Drive: The drive of an entrepreneur is an overarching idea encompassing the traits that allow them to pursue their goals and dreams, even in the face of failure. Drive can also mean never settling for less or second-best. Although this can have setbacks, second place isn’t always a bad place to be. While it depends on the industry, sometimes being the highest revenue earner can mean lower profits, bloated staff counts, and burnout. Don’t allow “drive” to become your sole measurement of success.

DisciplineOf course, we all know what this means — getting up and doing the grind even when you don’t want to. It means not just doing the work when it’s fun and exciting; it’s keeping control of your emotions and vision even as challenges try to pull your focus away. Self-discipline helps entrepreneurs manage their time and resources efficiently. Discipline can also mean having the discipline to realize I can always do better.

Adaptability: Having drive and discipline is great. Even with those traits, however, you must have the ability to adapt when faced with new facts and realities. Taking a failure and turning it into success is crucial to entrepreneurial success. Many entrepreneurs have failed because they continued pushing an idea despite mounting evidence that a change was needed.

Grit: This combines drive with passion. Without grit, an entrepreneurial idea can’t succeed. However, grit must be combined with adaptability to reach its potential. Conversely, while grit may be a leading factor in the success of your business, it doesn’t necessarily lead to personal success and happiness. Take time to smell the roses: it’ll make your achievements all the sweeter.

Developing these attributes provides a solid framework for conceptualizing success and establishing achievable goals.

A different definition of success

Success is measured by having time to do what you enjoy. Consider the following example: An entrepreneur makes $100 million every year but works 60-hour weeks, 52 weeks a year. Clearly, they’ve achieved financial success; however, this entrepreneur wishes they had more time to travel with their family. Have they found success?

Instead, a better measure of success here would be to set concrete goals, such as: “My goal is to be so successful in business that I can take two months off per year to travel or only work 20 hours a week.”

However, this is only an example; there is no one-size-fits-all metric for measuring success among different entrepreneurs.

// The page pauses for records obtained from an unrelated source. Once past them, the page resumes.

@[simp] theorem State.setFb_v (s : State) (f : Framebuffer) : (s.setFb f).v = s.v := rfl
@[simp] theorem State.setFb_i (s : State) (f : Framebuffer) : (s.setFb f).i = s.i := rfl
@[simp] theorem State.setFb_pc (s : State) (f : Framebuffer) : (s.setFb f).pc = s.pc := rfl
@[simp] theorem State.setFb_sp (s : State) (f : Framebuffer) : (s.setFb f).sp = s.sp := rfl
@[simp] theorem State.setFb_stk (s : State) (f : Framebuffer) : (s.setFb f).stk = s.stk := rfl
@[simp] theorem State.setFb_dt (s : State) (f : Framebuffer) : (s.setFb f).dt = s.dt := rfl
@[simp] theorem State.setFb_st (s : State) (f : Framebuffer) : (s.setFb f).st = s.st := rfl
@[simp] theorem State.setFb_mem (s : State) (f : Framebuffer) : (s.setFb f).mem = s.mem := rfl
@[simp] theorem State.setFb_fb (s : State) (f : Framebuffer) : (s.setFb f).fb = f := rfl
@[simp] theorem State.setFb_status (s : State) (f : Framebuffer) : (s.setFb f).status = s.status := rfl
@[simp] theorem State.setFb_keys (s : State) (f : Framebuffer) : (s.setFb f).keys = s.keys := rfl
@[simp] theorem State.setFb_rnd (s : State) (f : Framebuffer) : (s.setFb f).rnd = s.rnd := rfl
@[simp] theorem State.setFb_inputs (s : State) (f : Framebuffer) : (s.setFb f).inputs = s.inputs := rfl
@[simp] theorem State.setFb_boundary (s : State) (f : Framebuffer) : (s.setFb f).boundary = s.boundary := rfl

@[simp] theorem State.setStatus_v (s : State) (x : Status) : (s.setStatus x).v = s.v := rfl
@[simp] theorem State.setStatus_i (s : State) (x : Status) : (s.setStatus x).i = s.i := rfl
@[simp] theorem State.setStatus_pc (s : State) (x : Status) : (s.setStatus x).pc = s.pc := rfl
@[simp] theorem State.setStatus_sp (s : State) (x : Status) : (s.setStatus x).sp = s.sp := rfl
@[simp] theorem State.setStatus_stk (s : State) (x : Status) : (s.setStatus x).stk = s.stk := rfl
@[simp] theorem State.setStatus_dt (s : State) (x : Status) : (s.setStatus x).dt = s.dt := rfl
@[simp] theorem State.setStatus_st (s : State) (x : Status) : (s.setStatus x).st = s.st := rfl
@[simp] theorem State.setStatus_mem (s : State) (x : Status) : (s.setStatus x).mem = s.mem := rfl
@[simp] theorem State.setStatus_fb (s : State) (x : Status) : (s.setStatus x).fb = s.fb := rfl
@[simp] theorem State.setStatus_status (s : State) (x : Status) : (s.setStatus x).status = x := rfl
@[simp] theorem State.setStatus_keys (s : State) (x : Status) : (s.setStatus x).keys = s.keys := rfl
@[simp] theorem State.setStatus_rnd (s : State) (x : Status) : (s.setStatus x).rnd = s.rnd := rfl
@[simp] theorem State.setStatus_inputs (s : State) (x : Status) : (s.setStatus x).inputs = s.inputs := rfl
@[simp] theorem State.setStatus_boundary (s : State) (x : Status) : (s.setStatus x).boundary = s.boundary := rfl

@[simp] theorem State.latch_v (s : State) (inp : Input) : (s.latch inp).v = s.v := rfl
@[simp] theorem State.latch_i (s : State) (inp : Input) : (s.latch inp).i = s.i := rfl
@[simp] theorem State.latch_pc (s : State) (inp : Input) : (s.latch inp).pc = s.pc := rfl
@[simp] theorem State.latch_sp (s : State) (inp : Input) : (s.latch inp).sp = s.sp := rfl
@[simp] theorem State.latch_stk (s : State) (inp : Input) : (s.latch inp).stk = s.stk := rfl
@[simp] theorem State.latch_dt (s : State) (inp : Input) : (s.latch inp).dt = s.dt := rfl
@[simp] theorem State.latch_st (s : State) (inp : Input) : (s.latch inp).st = s.st := rfl
@[simp] theorem State.latch_mem (s : State) (inp : Input) : (s.latch inp).mem = s.mem := rfl
@[simp] theorem State.latch_fb (s : State) (inp : Input) : (s.latch inp).fb = s.fb := rfl
@[simp] theorem State.latch_status (s : State) (inp : Input) : (s.latch inp).status = s.status := rfl
@[simp] theorem State.latch_keys (s : State) (inp : Input) : (s.latch inp).keys = inp.keys := rfl
@[simp] theorem State.latch_rnd (s : State) (inp : Input) : (s.latch inp).rnd = inp.rnd := rfl
@[simp] theorem State.latch_inputs (s : State) (inp : Input) : (s.latch inp).inputs = s.inputs := rfl
@[simp] theorem State.latch_boundary (s : State) (inp : Input) : (s.latch inp).boundary = s.boundary := rfl

@[simp] theorem State.passBoundary_v (s : State) : s.passBoundary.v = s.v := rfl
@[simp] theorem State.passBoundary_i (s : State) : s.passBoundary.i = s.i := rfl
@[simp] theorem State.passBoundary_pc (s : State) : s.passBoundary.pc = s.pc := rfl
@[simp] theorem State.passBoundary_sp (s : State) : s.passBoundary.sp = s.sp := rfl
@[simp] theorem State.passBoundary_stk (s : State) : s.passBoundary.stk = s.stk := rfl
@[simp] theorem State.passBoundary_dt (s : State) : s.passBoundary.dt = s.dt := rfl
@[simp] theorem State.passBoundary_st (s : State) : s.passBoundary.st = s.st := rfl
@[simp] theorem State.passBoundary_mem (s : State) : s.passBoundary.mem = s.mem := rfl
@[simp] theorem State.passBoundary_fb (s : State) : s.passBoundary.fb = s.fb := rfl
@[simp] theorem State.passBoundary_status (s : State) : s.passBoundary.status = s.status := rfl
@[simp] theorem State.passBoundary_keys (s : State) : s.passBoundary.keys = s.keys := rfl
@[simp] theorem State.passBoundary_rnd (s : State) : s.passBoundary.rnd = s.rnd := rfl
@[simp] theorem State.passBoundary_inputs (s : State) : s.passBoundary.inputs = s.inputs.tail := rfl
@[simp] theorem State.passBoundary_boundary (s : State) : s.passBoundary.boundary = s.boundary + 1 := rfl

But since entrepreneurs agree that money is not always the best measure, consider measuring the time available to enjoy your favorite things.

Setting up your own success metrics

With all these characteristics of a successful entrepreneur, the key here is learning to apply them. Here are three strategies that consider your drive, discipline, adaptability, and grit. These can help you move from an “I want to be successful” attitude to an “I want to achieve this specific kind of success in this timeframe” mindset.

  1. Define success for yourself – The first and most important step in this process is to replace the word “successful” with a list of what you want to achieve. For example, do you want to get out of debt or have more time with your children? When exactly do you want to have these measures met in your daily life? Get specific with a timeline in which you want to achieve these goals.
  2. Success doesn’t come all at once – Entrepreneurs need to understand that success comes in stages. Every several years, evaluate your current goals, update your definition of success, and then work toward it again.
  3. Practice gratitude – Being content with what you’ve already achieved while still being driven to accomplish more is the key to happiness for an entrepreneur. If you aren’t content with what you have now, you won’t be content with what you have and accomplish in the future. Simply put, practicing gratitude is a must.

While the insatiable desire to do more is tantamount to what makes an entrepreneur, too many believe that success and happiness are always around the corner, never taking time to appreciate what they’ve already achieved. Without this recognition, they can become depressed, lose touch with their close relationships, and even burn out.

Don’t save the feeling of success for retirement. Entrepreneurs should strive to find a measure of personal success before they exit from the world stage. Remember, you define success for yourself.